Updated property [core/project].


In [10]:
# creating a BigQuery client
import google.cloud.bigquery as bq
client = bq.Client(project=PROJECT_ID)

In [8]:
# creating a dataframe to store the data
import pandas as pd
df = pd.DataFrame(columns=['Classe', 'ImageID'])

In [11]:
# creating a class vector with 10 different classes to extract from the database
classe = ["Dog", "Cat", "Bird", "Horse", "Fish", "Antelope", "Deer", "Lizard", "Snake", "Spider"]
ids = "''"
ctrl = 0

# iterating in each one of those classes and bring 100 imagesId 
for c in classe:
  c = '"' + c + '"'
  query_job = client.query(
      """
      SELECT 
        a.Description,
        b.ImageID

      FROM `bdcc22project.openimages.classes` as a
      LEFT JOIN `bdcc22project.openimages.image_labels` as b on (a.Label = b.Label)

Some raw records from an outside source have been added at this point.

-- ==== Sys2Proof/Syntax.lean ====
section
/-! DEFINITION. The commands of the block: one constructor per row of the operation table, with the operands a sender
supplies, and the records those operands are made of. -/

namespace Sys2Proof

/-- Who makes a register access (R10, R393, R424). -/
inductive Who where
  | supervisor
  | bound (s : SliceId)
  | hmp
  | config
deriving DecidableEq, Repr

/-- Who sends an HMP command: the session, and SEQ of its header, which the response carries (R406). -/
structure Sender where
  session : SessionId
  seq : BitVec 32
deriving DecidableEq, Repr

/-- The place of a sender's session. -/
abbrev Sender.val (c : Sender) : Nat := c.session.val

/-- What the TLS 1.3 handshake of a connection to the management port offers (R403, R404): the psk_dhe_ke mode, the
secp384r1 group, TLS_AES_256_GCM_SHA384; whether it relies on a certificate, 0-RTT data or renegotiation; the PSK identity and
the key of its binder. -/
structure Handshake where
  pskDhe : Bool
  p384 : Bool
  aes256 : Bool
  beyond : Bool
  identity : List (BitVec 8)
  key : BitVec 256
deriving DecidableEq, Repr

/-- The registers of the control-space map (Tables 19-2 to 19-11), each named once; indices are operands. -/
inductive RegName where
  | chpId | chpSerial | chpNodeId | chpBootCnt | chpHeartbeat | chpHbCtl | chpFallow | chpReconCtl
  | chpRasScrub | chpRasScrubStatus | chpRasGlean | chpRasBin | chpRasExclCnt | chpCsrErr | chpCsrErrCnt
  | tltPkgCap | tltEst | tltLimit | tltTherm | tltDroop | tltPmbErrCnt | tltPmbAddr | tltDroopCnt
  | tltSliceCap | tltSliceEst | tltDuty | tltDomCap | clkTime | clkTimeStatus | clkVcore | clkPllStatus
  | clkRstCtl | clkRstSaveBase | clkRstStatus | clkDomStatus | clkAclk | clkCclk | almSeq | almProtHead
  | almEventHead | almReadCtl | almSwCmd | almDropCnt | almProtDropCnt | almTornCnt | almReadData
  | almSwData | secMboxCmd | secMboxArg | secMboxStatus | secLock | secLockCtl | secStatus | secMeas
  | secArb | frwCqBase | frwCqCtl | frwCqHead | frwCqTail | frwSlice | frwExcStatus | frwExcPc | frwExcInfo
  | frwWdog | frwGlnHitCnt | frwGlnMissCnt | frwRasStatus | frwRasCeCnt | frwRasUeCnt | frwGrnCeCnt
  | frwGrnUeCnt | hskCorruptCnt | hskFlushCnt | hskNonfiniteCnt | hskCbMissCnt | frwGlnReg | frwQstCtl
  | frwQstSse | frwQstSsx | frwQstCount | frwQstClip | frwQstHist | fldReeveCmd | fldReeveRsp | fldReeveMsg
  | fldReeveMsgHi | fldReeveStatus | fldThrRedirectCnt | fldWinStatus | fldWinExclCnt | fldSieveStatus
  | fldSieveDeadCnt | fldSieveBadidCnt | fldSmpNanCnt | fldSmpFixCnt | fldSmpTruncCnt | thrCtl | thrTol
  | thrStatus | thrRmapRow | thrRmapCol0 | thrRmapCol1 | thrChkCnt | thrChkTransCnt | thrChkSkipCnt
  | thrSatCnt | thrSsatCnt | thrGleanCnt | thrGleanMisCnt | thrOpsOwn | prtCtl | prtStatus | prtStatusTime
  | prtLaneMap | prtLaneStatus | prtFeedTh | prtSched | prtSchedCtl | prtTime | prtTimeDelay | prtTimeOff
  | prtPvCtl | prtPvStatus | prtFecCorrCnt | prtFecUncorrCnt | prtCrcCnt | prtLinkErrCnt | prtReplayCnt
  | prtRemapCnt | prtRetrainCnt | prtFeedPwr | prtCredit | prtPvCnt | shpCfg | shpLevel | prtPol
  | prtPolCnt | fabTimeout | fabMgWindow | fabRowWin | fabHoLease | fabHoCtl | prtReasmDropCnt
  | fabSttRefusedCnt | fabRefuseInCnt | fabRefuseOutCnt | fabTimeoutCnt | fabLateCnt | fabRetryCnt
  | fabSeqLostCnt | fabNotifyDropCnt | fabMgAbortCnt | fabMgLateCnt | fabMgFilterCnt | fabRowConflictCnt
  | fabRowCoalesceCnt | fabHoStaleCnt | fabHoReclaimCnt | fabHoUnresolvedCnt | fabMirRevertCnt
  | fabRbLostCnt | fabEng | fabEngSlc | fabMgStatus | fabHoldBase | fabHoldCtl | fabHoJnlBase | fabHoJnlCtl
  | fabHoInboxBase | fabHoInboxCtl | fabRoute | fabStt | shfIllegalCnt | shfGeoBase | shfEmbBase
  | shfAdpBase | shfAdpCtl | hskDirBase | hskDirCtl | hskTagBase | shfPart | shfPause | shfRingBase
  | shfRingCtl | shfRingHead | shfRingTail | slcPoolFree | slcPoolWm | slcPoolEvict | slcPoolSkipCnt
  | slcPoolDemoteFailCnt | slcPoolRefusedCnt | slcBindRefusedCnt | slcReconFenceCnt | slcMtrSeq | slcCore
  | slcCtl | slcPorts | slcJob | slcSrKey | slcFrameMin | slcFrameMax | slcFrameHeld | slcDemoteCnt
  | slcDropCnt | slcMtr | slcMtrSnap
deriving DecidableEq, Repr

      WHERE a.Description in (""" + c + """)
      
      and b.ImageID not in (""" + ids + """)
      LIMIT 100
  """
  )
  results = query_job.result()  # Waits for job to complete.

  # append those 100 imageId returned from the above query in the dataframe
  for row in results:
      df = df.append(dict(zip(df.columns,[row.Description, row.ImageID])), ignore_index=True)
      if ctrl == 0:
        ids = ""
        ids = ids + "'" + row.ImageID + "'"
        ctrl += 1
      else:
        ids = ids + ", '" + row.ImageID + "'"

In [13]:
# defining the image path based on the imageId
df['path'] = "gs://bdccall2022bd/images/" + df["ImageID"] + ".jpg"

In [14]:
# creating a label column to identify the TRAIN (80 images for each class), 
# VALIDATION (10 images for each class) and TEST (10 images for each class) 
# division
df['LABEL'] = ""
t1 = 80
t2 = t1 + 10
t3 = t2 + 10
for i in range(1000):
  if i < t1:
    df.iloc[i, 3] = "TRAIN"
  elif i >= t1 and i < t2:
    df.iloc[i, 3] = "VALIDATION"
  elif i >= t2 and i < t3:
    df.iloc[i, 3] = "TEST"
  else:
    df.iloc[i, 3] = "TRAIN"
    t1 = t3 + 80
    t2 = t1 + 10
    t3 = t2 + 10

In [15]:
# saving the data to be used in the autoML model
df[["LABEL", "path", "Classe"]].to_csv("automl.csv")

## **Copying the 1000 images chosen from the souce bucket to our bucket**

In [16]:
import os
# setting our bucket name which we'll copy the images chosen above from the origin bucket.
bucket_from = 'bdcc_open_images_dataset'
bucket_to = 'bdccall2022bd'

# Copy all images chosen from origin bucket to our bucket.
# Full reference: https://cloud.google.com/storage/docs/gsutil/commands/cp
for i in range(df.shape[0]): 
  os.system(f'gsutil cp gs://{bucket_from}/images/{df.iloc[i, 1] + ".jpg"} gs://{bucket_to}/images/')